>>>>>

-- ==== Sys2Proof/Certificates/Slice0/Obligations.lean ====
section
/-! DEFINITION. The statements for the provers. -/

open Sys2Proof Sys2Proof.Machine

/-! ### The machine as a whole -/

/-- Every step is the command at the front of the queue, run with the queue's rest; on an empty queue the part
idles (the model's form of taking happenings one at a time, log 2; 95_what_each_step_holds.md). -/
def Obligations.StepRunsFrontCommand : Prop :=
  (∀ (c : Instr) (rest : List Instr) (s : State),
    step { s with pending := c :: rest } = exec c { s with pending := rest }) ∧
  (∀ s : State, s.pending = [] → step s = .next s)

/-- No command stops the part: each answers a next state, and leaves the commands still waiting alone. That no
command faults or is refused is the model's reading of the manual (DEDUCED, log 21), and the waiting queue is the
model's own (log 2). -/
def Obligations.EveryCommandAnswersNext : Prop :=
  ∀ (i : Instr) (s : State), ∃ t, exec i s = .next t ∧ t.pending = s.pending

/-- The state after reset meets every invariant stated below. -/
def Obligations.ResetMeetsInvariants : Prop :=
  TraceSound State.reset ∧ RecordsDistinct State.reset ∧ QueueSound State.reset.sp.queue ∧
  SequencerSound State.reset ∧ WatermarkSound State.reset ∧ HoldSound State.reset ∧
  BoundarySound State.reset ∧ PlaceSound State.reset ∧ PreTriggerSound State.reset ∧ EvaluationSound State.reset ∧
  OpcodesUnique State.reset.opTable ∧ State.reset.tally.live.bounded ∧ State.reset.tally.snap.bounded

/-- R102, R124, Note after R112: the trace's accounting is kept by every step, and the trace holds no record twice
(by the model's own names of records, log 9). -/
def Obligations.StepKeepsTraceSound : Prop :=
  (∀ s t : State, TraceSound s → step s = .next t → TraceSound t) ∧
  (∀ s t : State, RecordsDistinct s → step s = .next t → RecordsDistinct t)

/-- R166, R168: the event queue's shape is kept by every step. -/
def Obligations.StepKeepsQueueSound : Prop :=
  ∀ s t : State, QueueSound s.sp.queue → step s = .next t → QueueSound t.sp.queue

/-- R57, R61, R62, R63: the sequencer's runtime state keeps its ranges, and it leaves IDLE only in a storing
state. -/
def Obligations.StepKeepsSequencerSound : Prop :=
  ∀ s t : State, SequencerSound s → step s = .next t → SequencerSound t

/-- R135, R136: the watermark state says at every moment whether the unread count has reached W. -/
def Obligations.StepKeepsWatermarkSound : Prop :=
  ∀ s t : State, WatermarkSound s → step s = .next t → WatermarkSound t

<<<<<

WHAT IS BEING ASKED:
Restate verbatim the first line above and all lines after it through the line containing "command faults or"; omit the rest.

EXPECTED ANSWER:
-- ==== Sys2Proof/Certificates/Slice0/Obligations.lean ====
section
/-! DEFINITION. The statements for the provers. -/

open Sys2Proof Sys2Proof.Machine

/-! ### The machine as a whole -/

/-- Every step is the command at the front of the queue, run with the queue's rest; on an empty queue the part
idles (the model's form of taking happenings one at a time, log 2; 95_what_each_step_holds.md). -/
def Obligations.StepRunsFrontCommand : Prop :=
  (∀ (c : Instr) (rest : List Instr) (s : State),
    step { s with pending := c :: rest } = exec c { s with pending := rest }) ∧
  (∀ s : State, s.pending = [] → step s = .next s)

/-- No command stops the part: each answers a next state, and leaves the commands still waiting alone. That no
command faults or is refused is the model's reading of the manual (DEDUCED, log 21), and the waiting queue is the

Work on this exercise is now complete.